/-- R144: `V[0]` to `V[x]` at `I` to `I + x`, no other byte and nothing else changed, `I` included; when `I + x` passes 4095,
`AddressOutOfRange` and no byte written. The fault and the kept `I` are the spec's own D7 and D11. -/
def Obligations.RegisterDumpStoresAscending : Prop :=
  ∀ (s : State) (x : Nibble),
    (s.i.toNat + x.toNat ≤ 4095 →
      ∃ t, exec (.stRegs x) s = .next t ∧ t = { s with mem := t.mem } ∧
        (∀ r : Nibble, r.toNat ≤ x.toNat → t.mem.read (s.i.toNat + r.toNat) = s.readV r) ∧
        ∀ a, a < s.i.toNat ∨ s.i.toNat + x.toNat < a → t.mem.read a = s.mem.read a) ∧
    (s.i.toNat + x.toNat > 4095 →
      exec (.stRegs x) s = .next { s with fault := some ⟨.addressOutOfRange, 0xF#4 ++ x ++ 0x55#8⟩ })

/-- R145: `V[0]` to `V[x]` from `I` to `I + x`, no other register and nothing else changed, `I` and memory included; when
`I + x` passes 4095, `AddressOutOfRange` and no register written. The fault and the kept `I` are the spec's own D7 and D11. -/
def Obligations.RegisterLoadReadsAscending : Prop :=
  ∀ (s : State) (x : Nibble),
    (s.i.toNat + x.toNat ≤ 4095 →
      ∃ t, exec (.ldRegs x) s = .next t ∧ t = { s with v := t.v } ∧
        ∀ r : Nibble, t.readV r = if r.toNat ≤ x.toNat then s.mem.read (s.i.toNat + r.toNat) else s.readV r) ∧
    (s.i.toNat + x.toNat > 4095 →
      exec (.ldRegs x) s = .next { s with fault := some ⟨.addressOutOfRange, 0xF#4 ++ x ++ 0x65#8⟩ })

/-- R144, R145: registers dumped to memory and loaded back, with anything done to the registers in between, are what they were
when dumped. -/
def Obligations.DumpThenLoadRestoresRegisters : Prop :=
  ∀ (s : State) (x : Nibble) (w : Vector Byte 16), s.i.toNat + x.toNat ≤ 4095 →
    ∃ t u, exec (.stRegs x) s = .next t ∧ exec (.ldRegs x) { t with v := w } = .next u ∧
      (∀ r : Nibble, r.toNat ≤ x.toNat → u.readV r = s.readV r) ∧
      (∀ r : Nibble, x.toNat < r.toNat → u.readV r = w[r.toNat]) ∧ State.SameBytes t u

/-- R60: a store is seen by the very next fetch: a dump executed at `PC` with `I` at the next instruction makes the dumped `V[0]`,
`V[1]` the word fetched next. R60 is the spec's own inference. -/
def Obligations.StoreIsSeenByTheNextFetch : Prop :=
  ∀ (s : State) (x : Nibble), s.fault = none → s.waiting = false → s.pc.toNat ≤ 4092 → 1 ≤ x.toNat →
    decode (s.mem.read s.pc.toNat ++ s.mem.read (s.pc.toNat + 1)) = .instr (.stRegs x) →
    s.i = s.pc + 2 → s.i.toNat + x.toNat ≤ 4095 →
    ∃ t, step s = .next t ∧ t.fetch = some (s.readV 0 ++ s.readV 1)

/-! ## Graphics -/

/-- R150, R151: after `00E0`, and after the word `0000`, every pixel is unlit and nothing else has changed. That `0000`
clears the screen is the spec's own D5. -/
def Obligations.ClearScreenUnlightsEveryPixel : Prop :=
  ∀ s : State,
    (∃ t, exec .cls s = .next t ∧ t = { s with fb := t.fb } ∧ ∀ x y, t.fb.pixel x y = false) ∧
    (∃ t, exec .cls0 s = .next t ∧ t = { s with fb := t.fb } ∧ ∀ x y, t.fb.pixel x y = false)

/-- R152: a draw toggles exactly the pixels a 1 bit of the sprite lands on, wrapped per pixel; VF is 1 if one of them was lit, else
0; no other register and nothing else changes; when `n > 0` and `I + n - 1` passes 4095, `AddressOutOfRange` and neither a pixel
nor VF is touched. The fault, and the sampling of the coordinates before VF is written, are the spec's own D7 and D10. -/
def Obligations.DrawTogglesTheSpritePixels : Prop :=
  ∀ (s : State) (x y n : Nibble),
    (n = 0 ∨ s.i.toNat + n.toNat - 1 ≤ 4095 →
      ∃ t, exec (.drw x y n) s = .next t ∧ t = { s with fb := t.fb, v := t.v } ∧
        (∀ px py, s.SpriteCovers x y n px py → t.fb.pixel px py = !s.fb.pixel px py) ∧
        (∀ px py, ¬ s.SpriteCovers x y n px py → t.fb.pixel px py = s.fb.pixel px py) ∧
        ((∃ px py, s.SpriteCovers x y n px py ∧ s.fb.pixel px py = true) → t.readV 15 = 1) ∧
        ((∀ px py, s.SpriteCovers x y n px py → s.fb.pixel px py = false) → t.readV 15 = 0) ∧
        ∀ r, r ≠ 15 → t.readV r = s.readV r) ∧
    (n ≠ 0 ∧ s.i.toNat + n.toNat - 1 > 4095 →
      exec (.drw x y n) s = .next { s with fault := some ⟨.addressOutOfRange, 0xD#4 ++ x ++ y ++ n⟩ })

/-- R154: drawing the identical sprite at the identical position twice restores the framebuffer, and the second draw reports
collision exactly when the first turned a pixel lit. Neither coordinate register is VF. R154 is the spec's own reading of
its source's law. -/
def Obligations.DrawTwiceRestoresTheScreen : Prop :=
  ∀ (s : State) (x y n : Nibble), x ≠ 15 → y ≠ 15 → (n = 0 ∨ s.i.toNat + n.toNat - 1 ≤ 4095) →
    ∃ t u, exec (.drw x y n) s = .next t ∧ exec (.drw x y n) t = .next u ∧ u = { s with v := u.v } ∧
      (u.readV 15 = 1 ∨ u.readV 15 = 0) ∧
      (u.readV 15 = 1 ↔ ∃ px py, s.fb.pixel px py = false ∧ t.fb.pixel px py = true)

/-! ## Timers and keypad -/

/-- R160, R161: the key skips look up `KEY[V[x]]` and add 2 to `PC` if it is pressed, or not pressed; `V[x]` above 15 raises
`KeyIndexOutOfRange` (the spec's own D9); nothing else changes. -/
def Obligations.KeySkipsReadTheLatch : Prop :=
  ∀ (s : State) (x : Nibble),
    (∀ k : Fin 16, (s.readV x).toNat = k.val →
      exec (.skp x) s = .next (if s.key[k] = true then { s with pc := s.pc + 2 } else s) ∧
      exec (.sknp x) s = .next (if s.key[k] = false then { s with pc := s.pc + 2 } else s)) ∧
    ((s.readV x).toNat > 15 →
      exec (.skp x) s = .next { s with fault := some ⟨.keyIndexOutOfRange, 0xE#4 ++ x ++ 0x9E#8⟩ } ∧
      exec (.sknp x) s = .next { s with fault := some ⟨.keyIndexOutOfRange, 0xE#4 ++ x ++ 0xA1#8⟩ })

/-- R162, R164, R165: `V[x]` becomes `DT`; `DT` becomes `V[x]`; `ST` becomes `V[x]`; nothing else changes. -/
def Obligations.TimerInstructionsCopyAByte : Prop :=
  ∀ (s : State) (x : Nibble),
    (∃ t, exec (.ldVxDt x) s = .next t ∧ t = { s with v := t.v } ∧
      ∀ r, t.readV r = if r = x then s.dt else s.readV r) ∧
    exec (.ldDtVx x) s = .next { s with dt := s.readV x } ∧
    exec (.ldStVx x) s = .next { s with st := s.readV x }

/-- R163: Fx0A completes in its step with `WAITING` set and `x` remembered; nothing else changes, `V[x]` and `PC` included, and the
step of the state it leaves changes nothing. -/
def Obligations.WaitForKeyCompletesAndWaits : Prop :=
  ∀ (s : State) (x : Nibble),
    exec (.ldVxK x) s = .next { s with waiting := true, waitReg := x } ∧
    step { s with waiting := true, waitReg := x } = .next { s with waiting := true, waitReg := x }
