-- ==== Sys2Proof/Laws/State.lean ====
section
/-! SUPPORT. One lemma per field per update of the state, each true by rfl, so that no later proof unfolds a record update. -/

namespace Sys2Proof.Machine

variable (s : State)

/-! ## `State.writeV` -/

@[simp] theorem State.writeV_mem (x : Nibble) (b : Byte) : (s.writeV x b).mem = s.mem := rfl
@[simp] theorem State.writeV_v (x : Nibble) (b : Byte) : (s.writeV x b).v = s.v.set x.toNat b := rfl
@[simp] theorem State.writeV_i (x : Nibble) (b : Byte) : (s.writeV x b).i = s.i := rfl
@[simp] theorem State.writeV_pc (x : Nibble) (b : Byte) : (s.writeV x b).pc = s.pc := rfl
@[simp] theorem State.writeV_stack (x : Nibble) (b : Byte) : (s.writeV x b).stack = s.stack := rfl
@[simp] theorem State.writeV_sp (x : Nibble) (b : Byte) : (s.writeV x b).sp = s.sp := rfl
@[simp] theorem State.writeV_dt (x : Nibble) (b : Byte) : (s.writeV x b).dt = s.dt := rfl
@[simp] theorem State.writeV_st (x : Nibble) (b : Byte) : (s.writeV x b).st = s.st := rfl
@[simp] theorem State.writeV_fb (x : Nibble) (b : Byte) : (s.writeV x b).fb = s.fb := rfl
@[simp] theorem State.writeV_key (x : Nibble) (b : Byte) : (s.writeV x b).key = s.key := rfl
@[simp] theorem State.writeV_waiting (x : Nibble) (b : Byte) : (s.writeV x b).waiting = s.waiting := rfl
@[simp] theorem State.writeV_waitReg (x : Nibble) (b : Byte) : (s.writeV x b).waitReg = s.waitReg := rfl
@[simp] theorem State.writeV_fault (x : Nibble) (b : Byte) : (s.writeV x b).fault = s.fault := rfl
@[simp] theorem State.writeV_speed (x : Nibble) (b : Byte) : (s.writeV x b).speed = s.speed := rfl
@[simp] theorem State.writeV_hasBaseline (x : Nibble) (b : Byte) : (s.writeV x b).hasBaseline = s.hasBaseline := rfl
@[simp] theorem State.writeV_lastTime (x : Nibble) (b : Byte) : (s.writeV x b).lastTime = s.lastTime := rfl
@[simp] theorem State.writeV_draws (x : Nibble) (b : Byte) : (s.writeV x b).draws = s.draws := rfl

/-! ## `State.writeFlagThenResult` -/

@[simp] theorem State.writeFlagThenResult_mem (x : Nibble) (f b : Byte) : (s.writeFlagThenResult x f b).mem = s.mem := rfl
@[simp] theorem State.writeFlagThenResult_v (x : Nibble) (f b : Byte) : (s.writeFlagThenResult x f b).v = (s.v.set vf.toNat f).set x.toNat b := rfl
@[simp] theorem State.writeFlagThenResult_i (x : Nibble) (f b : Byte) : (s.writeFlagThenResult x f b).i = s.i := rfl
@[simp] theorem State.writeFlagThenResult_pc (x : Nibble) (f b : Byte) : (s.writeFlagThenResult x f b).pc = s.pc := rfl
@[simp] theorem State.writeFlagThenResult_stack (x : Nibble) (f b : Byte) : (s.writeFlagThenResult x f b).stack = s.stack := rfl
@[simp] theorem State.writeFlagThenResult_sp (x : Nibble) (f b : Byte) : (s.writeFlagThenResult x f b).sp = s.sp := rfl
@[simp] theorem State.writeFlagThenResult_dt (x : Nibble) (f b : Byte) : (s.writeFlagThenResult x f b).dt = s.dt := rfl
@[simp] theorem State.writeFlagThenResult_st (x : Nibble) (f b : Byte) : (s.writeFlagThenResult x f b).st = s.st := rfl
@[simp] theorem State.writeFlagThenResult_fb (x : Nibble) (f b : Byte) : (s.writeFlagThenResult x f b).fb = s.fb := rfl
@[simp] theorem State.writeFlagThenResult_key (x : Nibble) (f b : Byte) : (s.writeFlagThenResult x f b).key = s.key := rfl
@[simp] theorem State.writeFlagThenResult_waiting (x : Nibble) (f b : Byte) : (s.writeFlagThenResult x f b).waiting = s.waiting := rfl
@[simp] theorem State.writeFlagThenResult_waitReg (x : Nibble) (f b : Byte) : (s.writeFlagThenResult x f b).waitReg = s.waitReg := rfl
@[simp] theorem State.writeFlagThenResult_fault (x : Nibble) (f b : Byte) : (s.writeFlagThenResult x f b).fault = s.fault := rfl
@[simp] theorem State.writeFlagThenResult_speed (x : Nibble) (f b : Byte) : (s.writeFlagThenResult x f b).speed = s.speed := rfl
@[simp] theorem State.writeFlagThenResult_hasBaseline (x : Nibble) (f b : Byte) : (s.writeFlagThenResult x f b).hasBaseline = s.hasBaseline := rfl
@[simp] theorem State.writeFlagThenResult_lastTime (x : Nibble) (f b : Byte) : (s.writeFlagThenResult x f b).lastTime = s.lastTime := rfl
@[simp] theorem State.writeFlagThenResult_draws (x : Nibble) (f b : Byte) : (s.writeFlagThenResult x f b).draws = s.draws := rfl

/-! ## `State.loadFirstRegs` -/

@[simp] theorem State.loadFirstRegs_mem (bs : List Byte) : (s.loadFirstRegs bs).mem = s.mem := rfl
@[simp] theorem State.loadFirstRegs_v (bs : List Byte) : (s.loadFirstRegs bs).v = Vector.ofFn fun k => bs.getD k.val s.v[k] := rfl
@[simp] theorem State.loadFirstRegs_i (bs : List Byte) : (s.loadFirstRegs bs).i = s.i := rfl
@[simp] theorem State.loadFirstRegs_pc (bs : List Byte) : (s.loadFirstRegs bs).pc = s.pc := rfl
@[simp] theorem State.loadFirstRegs_stack (bs : List Byte) : (s.loadFirstRegs bs).stack = s.stack := rfl
@[simp] theorem State.loadFirstRegs_sp (bs : List Byte) : (s.loadFirstRegs bs).sp = s.sp := rfl
@[simp] theorem State.loadFirstRegs_dt (bs : List Byte) : (s.loadFirstRegs bs).dt = s.dt := rfl
@[simp] theorem State.loadFirstRegs_st (bs : List Byte) : (s.loadFirstRegs bs).st = s.st := rfl
@[simp] theorem State.loadFirstRegs_fb (bs : List Byte) : (s.loadFirstRegs bs).fb = s.fb := rfl
@[simp] theorem State.loadFirstRegs_key (bs : List Byte) : (s.loadFirstRegs bs).key = s.key := rfl
@[simp] theorem State.loadFirstRegs_waiting (bs : List Byte) : (s.loadFirstRegs bs).waiting = s.waiting := rfl
@[simp] theorem State.loadFirstRegs_waitReg (bs : List Byte) : (s.loadFirstRegs bs).waitReg = s.waitReg := rfl
@[simp] theorem State.loadFirstRegs_fault (bs : List Byte) : (s.loadFirstRegs bs).fault = s.fault := rfl
@[simp] theorem State.loadFirstRegs_speed (bs : List Byte) : (s.loadFirstRegs bs).speed = s.speed := rfl
@[simp] theorem State.loadFirstRegs_hasBaseline (bs : List Byte) : (s.loadFirstRegs bs).hasBaseline = s.hasBaseline := rfl
@[simp] theorem State.loadFirstRegs_lastTime (bs : List Byte) : (s.loadFirstRegs bs).lastTime = s.lastTime := rfl
@[simp] theorem State.loadFirstRegs_draws (bs : List Byte) : (s.loadFirstRegs bs).draws = s.draws := rfl

/-! ## `State.writeI` -/

@[simp] theorem State.writeI_mem (a : Word) : (s.writeI a).mem = s.mem := rfl
@[simp] theorem State.writeI_v (a : Word) : (s.writeI a).v = s.v := rfl
@[simp] theorem State.writeI_i (a : Word) : (s.writeI a).i = a := rfl
@[simp] theorem State.writeI_pc (a : Word) : (s.writeI a).pc = s.pc := rfl
@[simp] theorem State.writeI_stack (a : Word) : (s.writeI a).stack = s.stack := rfl
@[simp] theorem State.writeI_sp (a : Word) : (s.writeI a).sp = s.sp := rfl
@[simp] theorem State.writeI_dt (a : Word) : (s.writeI a).dt = s.dt := rfl
@[simp] theorem State.writeI_st (a : Word) : (s.writeI a).st = s.st := rfl
@[simp] theorem State.writeI_fb (a : Word) : (s.writeI a).fb = s.fb := rfl
@[simp] theorem State.writeI_key (a : Word) : (s.writeI a).key = s.key := rfl
@[simp] theorem State.writeI_waiting (a : Word) : (s.writeI a).waiting = s.waiting := rfl
@[simp] theorem State.writeI_waitReg (a : Word) : (s.writeI a).waitReg = s.waitReg := rfl
@[simp] theorem State.writeI_fault (a : Word) : (s.writeI a).fault = s.fault := rfl
@[simp] theorem State.writeI_speed (a : Word) : (s.writeI a).speed = s.speed := rfl
@[simp] theorem State.writeI_hasBaseline (a : Word) : (s.writeI a).hasBaseline = s.hasBaseline := rfl
@[simp] theorem State.writeI_lastTime (a : Word) : (s.writeI a).lastTime = s.lastTime := rfl
@[simp] theorem State.writeI_draws (a : Word) : (s.writeI a).draws = s.draws := rfl

/-! ## `State.writePc` -/

@[simp] theorem State.writePc_mem (a : Word) : (s.writePc a).mem = s.mem := rfl
@[simp] theorem State.writePc_v (a : Word) : (s.writePc a).v = s.v := rfl
@[simp] theorem State.writePc_i (a : Word) : (s.writePc a).i = s.i := rfl
@[simp] theorem State.writePc_pc (a : Word) : (s.writePc a).pc = a := rfl
@[simp] theorem State.writePc_stack (a : Word) : (s.writePc a).stack = s.stack := rfl
@[simp] theorem State.writePc_sp (a : Word) : (s.writePc a).sp = s.sp := rfl
@[simp] theorem State.writePc_dt (a : Word) : (s.writePc a).dt = s.dt := rfl
@[simp] theorem State.writePc_st (a : Word) : (s.writePc a).st = s.st := rfl
@[simp] theorem State.writePc_fb (a : Word) : (s.writePc a).fb = s.fb := rfl
@[simp] theorem State.writePc_key (a : Word) : (s.writePc a).key = s.key := rfl
@[simp] theorem State.writePc_waiting (a : Word) : (s.writePc a).waiting = s.waiting := rfl
@[simp] theorem State.writePc_waitReg (a : Word) : (s.writePc a).waitReg = s.waitReg := rfl
@[simp] theorem State.writePc_fault (a : Word) : (s.writePc a).fault = s.fault := rfl
@[simp] theorem State.writePc_speed (a : Word) : (s.writePc a).speed = s.speed := rfl
@[simp] theorem State.writePc_hasBaseline (a : Word) : (s.writePc a).hasBaseline = s.hasBaseline := rfl
@[simp] theorem State.writePc_lastTime (a : Word) : (s.writePc a).lastTime = s.lastTime := rfl
@[simp] theorem State.writePc_draws (a : Word) : (s.writePc a).draws = s.draws := rfl

/-! ## `State.advancePc` -/

@[simp] theorem State.advancePc_mem : (s.advancePc).mem = s.mem := rfl
@[simp] theorem State.advancePc_v : (s.advancePc).v = s.v := rfl
@[simp] theorem State.advancePc_i : (s.advancePc).i = s.i := rfl
@[simp] theorem State.advancePc_pc : (s.advancePc).pc = s.pc + 2 := rfl
@[simp] theorem State.advancePc_stack : (s.advancePc).stack = s.stack := rfl
@[simp] theorem State.advancePc_sp : (s.advancePc).sp = s.sp := rfl
@[simp] theorem State.advancePc_dt : (s.advancePc).dt = s.dt := rfl
@[simp] theorem State.advancePc_st : (s.advancePc).st = s.st := rfl
@[simp] theorem State.advancePc_fb : (s.advancePc).fb = s.fb := rfl
@[simp] theorem State.advancePc_key : (s.advancePc).key = s.key := rfl
@[simp] theorem State.advancePc_waiting : (s.advancePc).waiting = s.waiting := rfl
@[simp] theorem State.advancePc_waitReg : (s.advancePc).waitReg = s.waitReg := rfl
@[simp] theorem State.advancePc_fault : (s.advancePc).fault = s.fault := rfl
@[simp] theorem State.advancePc_speed : (s.advancePc).speed = s.speed := rfl
@[simp] theorem State.advancePc_hasBaseline : (s.advancePc).hasBaseline = s.hasBaseline := rfl
@[simp] theorem State.advancePc_lastTime : (s.advancePc).lastTime = s.lastTime := rfl
@[simp] theorem State.advancePc_draws : (s.advancePc).draws = s.draws := rfl

/-! ## `State.raise` -/

@[simp] theorem State.raise_mem (k : FaultKind) (w : Word) : (s.raise k w).mem = s.mem := rfl
@[simp] theorem State.raise_v (k : FaultKind) (w : Word) : (s.raise k w).v = s.v := rfl
@[simp] theorem State.raise_i (k : FaultKind) (w : Word) : (s.raise k w).i = s.i := rfl
@[simp] theorem State.raise_pc (k : FaultKind) (w : Word) : (s.raise k w).pc = s.pc := rfl
@[simp] theorem State.raise_stack (k : FaultKind) (w : Word) : (s.raise k w).stack = s.stack := rfl
@[simp] theorem State.raise_sp (k : FaultKind) (w : Word) : (s.raise k w).sp = s.sp := rfl
@[simp] theorem State.raise_dt (k : FaultKind) (w : Word) : (s.raise k w).dt = s.dt := rfl
@[simp] theorem State.raise_st (k : FaultKind) (w : Word) : (s.raise k w).st = s.st := rfl
@[simp] theorem State.raise_fb (k : FaultKind) (w : Word) : (s.raise k w).fb = s.fb := rfl
@[simp] theorem State.raise_key (k : FaultKind) (w : Word) : (s.raise k w).key = s.key := rfl
@[simp] theorem State.raise_waiting (k : FaultKind) (w : Word) : (s.raise k w).waiting = s.waiting := rfl
@[simp] theorem State.raise_waitReg (k : FaultKind) (w : Word) : (s.raise k w).waitReg = s.waitReg := rfl
@[simp] theorem State.raise_fault (k : FaultKind) (w : Word) : (s.raise k w).fault = some ⟨k, w⟩ := rfl
@[simp] theorem State.raise_speed (k : FaultKind) (w : Word) : (s.raise k w).speed = s.speed := rfl
@[simp] theorem State.raise_hasBaseline (k : FaultKind) (w : Word) : (s.raise k w).hasBaseline = s.hasBaseline := rfl
@[simp] theorem State.raise_lastTime (k : FaultKind) (w : Word) : (s.raise k w).lastTime = s.lastTime := rfl
@[simp] theorem State.raise_draws (k : FaultKind) (w : Word) : (s.raise k w).draws = s.draws := rfl
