-- ==== Sys2Proof/Laws/Registers.lean ====
section
/-! SUPPORT. What a register reads as after each operation that writes registers (10_state.md R21, 42_load_alu.md R133,
43_index_memory.md R145). -/

namespace Sys2Proof.Machine

theorem nibble_toNat_inj (x y : Nibble) : x.toNat = y.toNat ↔ x = y := BitVec.toNat_inj

/-- A register written reads back, every other register is unchanged (R21: "no register aliases another"). -/
theorem State.readV_writeV (s : State) (x : Nibble) (b : Byte) (r : Nibble) :
    (s.writeV x b).readV r = if r = x then b else s.readV r := by
  unfold State.readV State.writeV
  by_cases h : r = x
  · subst h; simp
  · have : x.toNat ≠ r.toNat := fun e => h (BitVec.eq_of_toNat_eq e.symm)
    simp [h, this]

/-- The flag first, the result second: when `x = 15` the result stays (R133). -/
theorem State.readV_writeFlagThenResult (s : State) (x : Nibble) (f b : Byte) (r : Nibble) :
    (s.writeFlagThenResult x f b).readV r = if r = x then b else if r = 15 then f else s.readV r := by
  unfold State.writeFlagThenResult
  rw [State.readV_writeV, State.readV_writeV]
  rfl

/-- A register load writes the registers below the number of bytes and no other (R145). -/
theorem State.readV_loadFirstRegs (s : State) (bs : List Byte) (r : Nibble) :
    (s.loadFirstRegs bs).readV r = bs.getD r.toNat (s.readV r) := by
  simp [State.readV, State.loadFirstRegs]

/-- Two states with equal reads have equal register files. -/
theorem State.v_ext (s t : State) (h : ∀ r, s.readV r = t.readV r) : s.v = t.v := by
  refine Vector.ext fun k hk => ?_
  have := h (BitVec.ofNat 4 k)
  have hk' : k % 16 = k := Nat.mod_eq_of_lt hk
  simpa [State.readV, hk'] using this

/-- A dump lists `x + 1` registers (R144). -/
theorem State.firstRegs_length (s : State) (x : Nibble) : (s.firstRegs x).length = x.toNat + 1 := by
  have := x.isLt
  simp [State.firstRegs]; omega

/-- The dump's byte `k` is `V[k]` (R144). -/
theorem State.firstRegs_getD (s : State) (x r : Nibble) (h : r.toNat ≤ x.toNat) (d : Byte) :
    (s.firstRegs x).getD r.toNat d = s.readV r := by
  have := x.isLt
  have hr := r.isLt
  have hlt : r.toNat < x.toNat + 1 := by omega
  simp [State.firstRegs, List.getD, hlt, State.readV, Vector.getElem?_eq_getElem hr]

end Sys2Proof.Machine
end

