/-- For a destination other than VF both the flag and the result are there to read (R133). -/
theorem reads_of_exec_flagged (hx : x ≠ 15) (h : exec i s = .next (s.writeFlagThenResult x flag b))
    (ht : exec i s = .next t) : t.readV 15 = flag ∧ t.readV x = b := by
  obtain rfl : s.writeFlagThenResult x flag b = t := by simpa [h] using ht
  simp only [State.readV_writeFlagThenResult, if_neg hx.symm, if_true, and_self]

end

/-! ## The statements -/

/-- Settles O22: the instruction leaves flag and result apart, and on bytes the two are exact. -/
theorem flagAndResultAreExact : Obligations.FlagAndResultAreExact := by
  refine fun s t x y hx => ⟨fun h => ?_, fun h => ?_, fun h => ?_, fun h => ?_, fun h => ?_⟩
  · simp only [reads_of_exec_flagged hx (exec_addReg x y s) h, carryFlag_add_exact]
  · simp only [reads_of_exec_flagged hx (exec_subReg x y s) h, noBorrowFlag_sub_exact]
  · simp only [reads_of_exec_flagged hx (exec_subn x y s) h, noBorrowFlag_sub_exact]
  · simp only [reads_of_exec_flagged hx (exec_shr x y s) h, shiftRightFlag_exact]
  · simp only [reads_of_exec_flagged hx (exec_shl x y s) h, shiftLeftFlag_exact]

/-- Settles O16. -/
theorem loadsWriteOneRegister : Obligations.LoadsWriteOneRegister := fun _ _ _ _ =>
  ⟨exec_writesRegister rfl rfl, exec_writesRegister rfl rfl⟩

/-- Settles O17. -/
theorem addImmediateWraps : Obligations.AddImmediateWraps := fun s x kk =>
  exec_writesRegister rfl (byte_add_eq_ofNat (s.readV x) kk)

/-- Settles O18. -/
theorem logicIsBitwiseWithoutFlag : Obligations.LogicIsBitwiseWithoutFlag := fun _ _ _ =>
  ⟨exec_writesRegisterBits rfl fun _ => BitVec.getLsbD_or, exec_writesRegisterBits rfl fun _ => BitVec.getLsbD_and,
    exec_writesRegisterBits rfl fun _ => BitVec.getLsbD_xor⟩

/-- Settles O19. -/
theorem addReportsCarry : Obligations.AddReportsCarry := fun s x y =>
  exec_writesFlagAndResult (exec_addReg x y s) (flagByte_decide _) (byte_add_eq_ofNat _ _)

/-- Settles O20. -/
theorem subtractReportsNoBorrow : Obligations.SubtractReportsNoBorrow := fun s x y =>
  ⟨exec_writesFlagAndResult (exec_subReg x y s) (flagByte_decide _) (byte_sub_eq_ofNat _ _),
    exec_writesFlagAndResult (exec_subn x y s) (flagByte_decide _) (byte_sub_eq_ofNat _ _)⟩

/-- Settles O21. -/
theorem shiftsReportTheBitShiftedOut : Obligations.ShiftsReportTheBitShiftedOut := fun s x y =>
  ⟨exec_writesFlagAndResult (exec_shr x y s) (shiftRightFlag_eq_ofNat _) (byte_ushiftRight_one_eq_ofNat _),
    exec_writesFlagAndResult (exec_shl x y s) (shiftLeftFlag_eq_ofNat _) (byte_shiftLeft_one_eq_ofNat _)⟩

/-- Settles O23: a bit of the mask that is 0 is 0 in the conjunction, whatever the byte drawn. -/
theorem randomByteIsMasked : Obligations.RandomByteIsMasked := by
  refine fun s x kk => ⟨_, exec_rnd x kk s, rfl, State.readV_writeV _ x _, fun k hk => ?_⟩
  rw [State.readV_writeV, if_pos rfl, BitVec.getLsbD_and, hk, Bool.and_false]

TO DO: Restate word for word the lines in the material above from the one with "bs).hasBaseline = s.hasBaseline := rfl" to the one with "(s.writeI a).mem = s.mem := rfl"; both of those lines count, and nothing else does.

SOLUTION FOR THIS TASK:
@[simp] theorem State.loadFirstRegs_hasBaseline (bs : List Byte) : (s.loadFirstRegs bs).hasBaseline = s.hasBaseline := rfl
@[simp] theorem State.loadFirstRegs_lastTime (bs : List Byte) : (s.loadFirstRegs bs).lastTime = s.lastTime := rfl
@[simp] theorem State.loadFirstRegs_draws (bs : List Byte) : (s.loadFirstRegs bs).draws = s.draws := rfl

/-! ## `State.writeI` -/

@[simp] theorem State.writeI_mem (a : Word) : (s.writeI a).mem = s.mem := rfl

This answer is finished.